Abstract

Understanding the mechanical demands of an exercise on the musculoskeletal system is crucial to prescribe effective training or therapeutic interventions. Yet, that knowledge is currently limited in water, mostly because of the difficulty in evaluating external resistance. Here I reconcile recent advances in 3D markerless pose and mesh estimation, biomechanical simulations, and hydrodynamic modeling, to predict lower limb mechanical loading during aquatic exercises. Simulations are driven exclusively from a single video. Fluid forces were estimated within 12.5±4.1% of the peak forces determined through computational fluid dynamics analyses, at a speed three orders of magnitude greater. In silico hip and knee resultant joint forces agreed reasonably well with in vivo instrumented implant recordings (R2=0.74) downloaded from the OrthoLoad database, both in magnitude (RMSE =251±125 N) and direction (cosine similarity = 0.92±0.09).
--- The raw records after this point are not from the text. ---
-- ==== Sys2Proof/Machine/Scalar.lean ====
section
/-! DEFINITION. The scalar majors IR, II, IM, IB, CMP and LI (R138 to R146). -/

namespace Sys2Proof.Machine

/-- The word form writes its result's low 32 bits, sign-extended (R139). -/
def sized (w : BitVec 1) (x : Dword) : Dword := if w = 1 then (x.setWidth 32).signExtend 64 else x

/-- One when the condition holds (R146). -/
def truth (c : Bool) : Dword := if c then 1 else 0

/-- Signed quotient rounded toward zero; all ones for a divisor of 0 (R143). -/
def divSigned {n : Nat} (a b : BitVec n) : BitVec n := if b = 0 then BitVec.allOnes n else wrap n (Int.tdiv a.toInt b.toInt)

/-- Unsigned quotient; all ones for a divisor of 0 (R143). -/
def divUnsigned {n : Nat} (a b : BitVec n) : BitVec n := if b = 0 then BitVec.allOnes n else BitVec.ofNat n (a.toNat / b.toNat)

/-- Remainder with the sign of a; a for a divisor of 0 (R143). -/
def remSigned {n : Nat} (a b : BitVec n) : BitVec n := if b = 0 then a else wrap n (Int.tmod a.toInt b.toInt)

/-- Unsigned remainder; a for a divisor of 0 (R143). -/
def remUnsigned {n : Nat} (a b : BitVec n) : BitVec n := if b = 0 then a else BitVec.ofNat n (a.toNat % b.toNat)

/-- Set bits among the low `n`. -/
def popCount : Nat → Nat → Nat
  | 0, _ => 0
  | n + 1, x => x % 2 + popCount n (x / 2)

/-- Zero bits below the lowest set bit among the low `n`. -/
def trailingZeros : Nat → Nat → Nat
  | 0, _ => 0
  | n + 1, x => if x % 2 = 1 then 0 else 1 + trailingZeros n (x / 2)

/-- Zero bits above the highest set bit of an n-bit number. -/
def leadingZeros : Nat → Nat → Nat
  | 0, _ => 0
  | n + 1, x => if x / 2 ^ n % 2 = 1 then 0 else 1 + leadingZeros n x

/-- Position of a field (R145). -/
def fieldPos (b : Dword) : Nat := b.toNat % 64

/-- Width of a field, cut at bit 63 (R145). -/
def fieldWidth (b : Dword) : Nat := min (min (b.toNat / 2 ^ 8 % 128) 64) (64 - fieldPos b)

/-- An instruction of format XI or LI, which consumes a pending EXT (R115, R116). -/
def State.aluExt (s : State) (srcs : List Reg) (d : Reg) (f : List Dword → Dword) : State :=
  match s.operands srcs [d] with
  | .error e => s.stall e
  | .ok (xs, s1) =>
    match s1.writeReg d (f xs) with
    | .error e => s.stall e
    | .ok s2 => s2.consumeExt.retire

/-- `add` (R140). -/
def execAdd (o : OpRrW) (s : State) : Out := .next (s.alu2 o.d o.a o.b (fun a b => sized o.w (a + b)))

/-- `sub` (R140). -/
def execSub (o : OpRrW) (s : State) : Out := .next (s.alu2 o.d o.a o.b (fun a b => sized o.w (a - b)))

/-- `and` (R140). -/
def execAndR (o : OpRr) (s : State) : Out := .next (s.alu2 o.d o.a o.b (fun a b => a &&& b))

/-- `or` (R140). -/
def execOrR (o : OpRr) (s : State) : Out := .next (s.alu2 o.d o.a o.b (fun a b => a ||| b))

/-- `xor` (R140). -/
def execXorR (o : OpRr) (s : State) : Out := .next (s.alu2 o.d o.a o.b (fun a b => a ^^^ b))

/-- `andn` (R140). -/
def execAndn (o : OpRr) (s : State) : Out := .next (s.alu2 o.d o.a o.b (fun a b => a &&& ~~~b))

/-- `orn` (R140). -/
def execOrn (o : OpRr) (s : State) : Out := .next (s.alu2 o.d o.a o.b (fun a b => a ||| ~~~b))

/-- `min` (R140). -/
def execMinR (o : OpRr) (s : State) : Out := .next (s.alu2 o.d o.a o.b (fun a b => if b.toInt < a.toInt then b else a))

/-- `max` (R140). -/
def execMaxR (o : OpRr) (s : State) : Out := .next (s.alu2 o.d o.a o.b (fun a b => if a.toInt < b.toInt then b else a))

/-- `minu` (R140). -/
def execMinu (o : OpRr) (s : State) : Out := .next (s.alu2 o.d o.a o.b (fun a b => if b.toNat < a.toNat then b else a))

/-- `maxu` (R140). -/
def execMaxu (o : OpRr) (s : State) : Out := .next (s.alu2 o.d o.a o.b (fun a b => if a.toNat < b.toNat then b else a))

/-- `adds`: clamped, SA when clamped (R140). -/
def execAdds (o : OpRr) (s : State) : Out := .next (s.aluFlags o.d o.a o.b (fun a b => saturate ((a.toInt : Int) + (b.toInt : Int)) (satS ((a.toInt : Int) + (b.toInt : Int)) 64)))

/-- `subs`: clamped, SA when clamped (R140). -/
def execSubs (o : OpRr) (s : State) : Out := .next (s.aluFlags o.d o.a o.b (fun a b => saturate ((a.toInt : Int) - (b.toInt : Int)) (satS ((a.toInt : Int) - (b.toInt : Int)) 64)))

/-- `addus`: clamped, SA when clamped (R140). -/
def execAddus (o : OpRr) (s : State) : Out := .next (s.aluFlags o.d o.a o.b (fun a b => saturate ((a.toNat : Int) + (b.toNat : Int)) (satU ((a.toNat : Int) + (b.toNat : Int)) 64)))

/-- `subus`: clamped, SA when clamped (R140). -/
def execSubus (o : OpRr) (s : State) : Out := .next (s.aluFlags o.d o.a o.b (fun a b => saturate ((a.toNat : Int) - (b.toNat : Int)) (satU ((a.toNat : Int) - (b.toNat : Int)) 64)))

/-- `sll` (R140). -/
def execSll (o : OpRrW) (s : State) : Out := .next (s.alu2 o.d o.a o.b (fun a b => if o.w = 1 then sized 1 (a <<< (b.toNat % 32)) else a <<< (b.toNat % 64)))

/-- `srl` (R140). -/
def execSrl (o : OpRrW) (s : State) : Out := .next (s.alu2 o.d o.a o.b (fun a b => if o.w = 1 then sized 1 (((a.setWidth 32) >>> (b.toNat % 32)).setWidth 64) else a >>> (b.toNat % 64)))

/-- `sra` (R140). -/
def execSra (o : OpRrW) (s : State) : Out := .next (s.alu2 o.d o.a o.b (fun a b => if o.w = 1 then sized 1 (((a.setWidth 32).sshiftRight (b.toNat % 32)).signExtend 64) else a.sshiftRight (b.toNat % 64)))

/-- `rol` (R140). -/
def execRol (o : OpRr) (s : State) : Out := .next (s.alu2 o.d o.a o.b (fun a b => a.rotateLeft (b.toNat % 64)))

/-- `ror` (R140). -/
def execRor (o : OpRr) (s : State) : Out := .next (s.alu2 o.d o.a o.b (fun a b => a.rotateRight (b.toNat % 64)))

/-- `slli` (R140). -/
def execSlli (o : OpShiftI) (s : State) : Out := .next (s.alu1 o.d o.a (fun a => a <<< o.n.toNat))

/-- `srli` (R140). -/
def execSrli (o : OpShiftI) (s : State) : Out := .next (s.alu1 o.d o.a (fun a => a >>> o.n.toNat))

/-- `srai` (R140). -/
def execSrai (o : OpShiftI) (s : State) : Out := .next (s.alu1 o.d o.a (fun a => a.sshiftRight o.n.toNat))

/-- `rori` (R140). -/
def execRori (o : OpShiftI) (s : State) : Out := .next (s.alu1 o.d o.a (fun a => a.rotateRight o.n.toNat))

/-- `addi`: the 16-bit immediate, widened by a pending EXT, which the instruction consumes (R116, R141). -/
def execAddi (o : OpAddI) (s : State) : Out :=
  .next (s.aluExt [o.a] o.d (fun xs => match xs with | [a] => a + wrap 64 (s.me.immediate o.imm) | _ => 0))

/-- `li` (R116, R142). -/
def execLi (o : OpLiI) (s : State) : Out :=
  .next (s.aluExt [] o.d (fun _ => wrap 64 (s.me.immediate o.imm)))

/-- `mul` (R143). -/
def execMul (o : OpRrW) (s : State) : Out := .next (s.alu2 o.d o.a o.b (fun a b => sized o.w (a * b)))

/-- `mulh` (R143). -/
def execMulh (o : OpRr) (s : State) : Out := .next (s.alu2 o.d o.a o.b (fun a b => wrap 64 (Int.fdiv (a.toInt * b.toInt) (2 ^ 64))))

/-- `mulhu` (R143). -/
def execMulhu (o : OpRr) (s : State) : Out := .next (s.alu2 o.d o.a o.b (fun a b => BitVec.ofNat 64 (a.toNat * b.toNat / 2 ^ 64)))

/-- `mulhsu` (R143). -/
def execMulhsu (o : OpRr) (s : State) : Out := .next (s.alu2 o.d o.a o.b (fun a b => wrap 64 (Int.fdiv (a.toInt * (b.toNat : Int)) (2 ^ 64))))

/-- `div`, with the borderline cases fixed (R143). -/
def execDiv (o : OpRrW) (s : State) : Out := .next (s.alu2 o.d o.a o.b (fun a b => if o.w = 1 then sized 1 ((divSigned (a.setWidth 32) (b.setWidth 32)).setWidth 64) else divSigned a b))

/-- `divu`, with the borderline cases fixed (R143). -/
def execDivu (o : OpRrW) (s : State) : Out := .next (s.alu2 o.d o.a o.b (fun a b => if o.w = 1 then sized 1 ((divUnsigned (a.setWidth 32) (b.setWidth 32)).setWidth 64) else divUnsigned a b))

/-- `rem`, with the borderline cases fixed (R143). -/
def execRem (o : OpRrW) (s : State) : Out := .next (s.alu2 o.d o.a o.b (fun a b => if o.w = 1 then sized 1 ((remSigned (a.setWidth 32) (b.setWidth 32)).setWidth 64) else remSigned a b))

/-- `remu`, with the borderline cases fixed (R143). -/
def execRemu (o : OpRrW) (s : State) : Out := .next (s.alu2 o.d o.a o.b (fun a b => if o.w = 1 then sized 1 ((remUnsigned (a.setWidth 32) (b.setWidth 32)).setWidth 64) else remUnsigned a b))

/-- `clz` (R144). -/
def execClz (o : OpDA) (s : State) : Out := .next (s.alu1 o.d o.a (fun a => BitVec.ofNat 64 (leadingZeros 64 a.toNat)))

/-- `ctz` (R144). -/
def execCtz (o : OpDA) (s : State) : Out := .next (s.alu1 o.d o.a (fun a => BitVec.ofNat 64 (trailingZeros 64 a.toNat)))

/-- `popc` (R144). -/
def execPopc (o : OpDA) (s : State) : Out := .next (s.alu1 o.d o.a (fun a => BitVec.ofNat 64 (popCount 64 a.toNat)))

/-- `brev` (R144). -/
def execBrev (o : OpDA) (s : State) : Out := .next (s.alu1 o.d o.a (fun a => a.reverse))

/-- `bswap` (R144). -/
def execBswap (o : OpDA) (s : State) : Out := .next (s.alu1 o.d o.a (fun a => BitVec.ofNat 64 (packNats 8 (unpackNats 8 8 a.toNat).reverse)))

/-- `sxb` (R144). -/
def execSxb (o : OpDA) (s : State) : Out := .next (s.alu1 o.d o.a (fun a => (a.setWidth 8).signExtend 64))

/-- `sxh` (R144). -/
def execSxh (o : OpDA) (s : State) : Out := .next (s.alu1 o.d o.a (fun a => (a.setWidth 16).signExtend 64))

/-- `sxw` (R144). -/
def execSxw (o : OpDA) (s : State) : Out := .next (s.alu1 o.d o.a (fun a => (a.setWidth 32).signExtend 64))

/-- `zxb` (R144). -/
def execZxb (o : OpDA) (s : State) : Out := .next (s.alu1 o.d o.a (fun a => (a.setWidth 8).setWidth 64))

/-- `zxh` (R144). -/
def execZxh (o : OpDA) (s : State) : Out := .next (s.alu1 o.d o.a (fun a => (a.setWidth 16).setWidth 64))

/-- `zxw` (R144). -/
def execZxw (o : OpDA) (s : State) : Out := .next (s.alu1 o.d o.a (fun a => (a.setWidth 32).setWidth 64))

/-- `bfx`: signed field extract (R145). -/
def execBfx (o : OpRr) (s : State) : Out := .next (s.alu2 o.d o.a o.b (fun a b => let w := fieldWidth b; if w = 0 then 0 else wrap 64 (sextN (a.toNat / 2 ^ fieldPos b) w)))

/-- `bfxu`: unsigned field extract (R145). -/
def execBfxu (o : OpRr) (s : State) : Out := .next (s.alu2 o.d o.a o.b (fun a b => BitVec.ofNat 64 (a.toNat / 2 ^ fieldPos b % 2 ^ fieldWidth b)))

/-- `bfi`: field insert; d is read as a third source, after a and b (R145). -/
def execBfi (o : OpRr) (s : State) : Out := .next (s.alu3 o.d o.a o.b o.d (fun a b d => setFld d (fieldPos b) (fieldWidth b) a.toNat))

/-- `lea` (R144). -/
def execLea (o : OpLea) (s : State) : Out := .next (s.alu2 o.d o.a o.b (fun a b => a + b * BitVec.ofNat 64 (2 ^ o.sh.toNat)))

/-- `leal`: an address of the local window (R144). -/
def execLeal (o : OpLea) (s : State) : Out := .next (s.alu2 o.d o.a o.b (fun a b => BitVec.ofNat 64 (2 ^ 63 + (a + b * BitVec.ofNat 64 (2 ^ o.sh.toNat)).toNat % 2 ^ 63)))

/-- `seq` (R146). -/
def execSeq (o : OpRr) (s : State) : Out := .next (s.alu2 o.d o.a o.b (fun a b => truth (decide (a = b))))

/-- `sne` (R146). -/
def execSne (o : OpRr) (s : State) : Out := .next (s.alu2 o.d o.a o.b (fun a b => truth (decide (a ≠ b))))

/-- `slt` (R146). -/
def execSlt (o : OpRr) (s : State) : Out := .next (s.alu2 o.d o.a o.b (fun a b => truth (decide (a.toInt < b.toInt))))

/-- `sltu` (R146). -/
def execSltu (o : OpRr) (s : State) : Out := .next (s.alu2 o.d o.a o.b (fun a b => truth (decide (a.toNat < b.toNat))))

/-- `sle` (R146). -/
def execSle (o : OpRr) (s : State) : Out := .next (s.alu2 o.d o.a o.b (fun a b => truth (decide (a.toInt ≤ b.toInt))))

/-- `sleu` (R146). -/
def execSleu (o : OpRr) (s : State) : Out := .next (s.alu2 o.d o.a o.b (fun a b => truth (decide (a.toNat ≤ b.toNat))))

/-- `seqi`: the immediate is ty, sign-extended (R146). -/
def execSeqi (o : OpCmpI) (s : State) : Out := .next (let i : Dword := o.imm.signExtend 64; s.alu1 o.d o.a (fun a => truth (decide (a = i))))

/-- `snei`: the immediate is ty, sign-extended (R146). -/
def execSnei (o : OpCmpI) (s : State) : Out := .next (let i : Dword := o.imm.signExtend 64; s.alu1 o.d o.a (fun a => truth (decide (a ≠ i))))

/-- `slti`: the immediate is ty, sign-extended (R146). -/
def execSlti (o : OpCmpI) (s : State) : Out := .next (let i : Dword := o.imm.signExtend 64; s.alu1 o.d o.a (fun a => truth (decide (a.toInt < i.toInt))))

/-- `sltui`: the immediate is ty, sign-extended (R146). -/
def execSltui (o : OpCmpI) (s : State) : Out := .next (let i : Dword := o.imm.signExtend 64; s.alu1 o.d o.a (fun a => truth (decide (a.toNat < i.toNat))))

/-- `slei`: the immediate is ty, sign-extended (R146). -/
def execSlei (o : OpCmpI) (s : State) : Out := .next (let i : Dword := o.imm.signExtend 64; s.alu1 o.d o.a (fun a => truth (decide (a.toInt ≤ i.toInt))))

/-- `sleui`: the immediate is ty, sign-extended (R146). -/
def execSleui (o : OpCmpI) (s : State) : Out := .next (let i : Dword := o.imm.signExtend 64; s.alu1 o.d o.a (fun a => truth (decide (a.toNat ≤ i.toNat))))

/-- `sgti`: the immediate is ty, sign-extended (R146). -/
def execSgti (o : OpCmpI) (s : State) : Out := .next (let i : Dword := o.imm.signExtend 64; s.alu1 o.d o.a (fun a => truth (decide (i.toInt < a.toInt))))

/-- `sgtui`: the immediate is ty, sign-extended (R146). -/
def execSgtui (o : OpCmpI) (s : State) : Out := .next (let i : Dword := o.imm.signExtend 64; s.alu1 o.d o.a (fun a => truth (decide (i.toNat < a.toNat))))

/-- `sel`: all three operands are read (R146). -/
def execSel (o : OpR4) (s : State) : Out := .next (s.alu3 o.d o.a o.b o.c (fun a b c => if c ≠ 0 then a else b))

end Sys2Proof.Machine
end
Hip flexors, glutes, adductors, and hamstrings were the main contributors to hip joint compressive forces (40.4±12.7%, 25.6±9.7%, 14.2±4.8%, 13.0±8.2%, respectively), while knee compressive forces were mostly produced by the gastrocnemius (39.1±15.9%) and vasti (29.4±13.7%). Unlike dry-land locomotion, non-hip- and non-knee-spanning muscles provided little to no offloading effect via dynamic coupling. This noninvasive method has the potential to standardize the reporting of exercise intensity, inform the design of rehabilitation protocols and improve their reproducibility.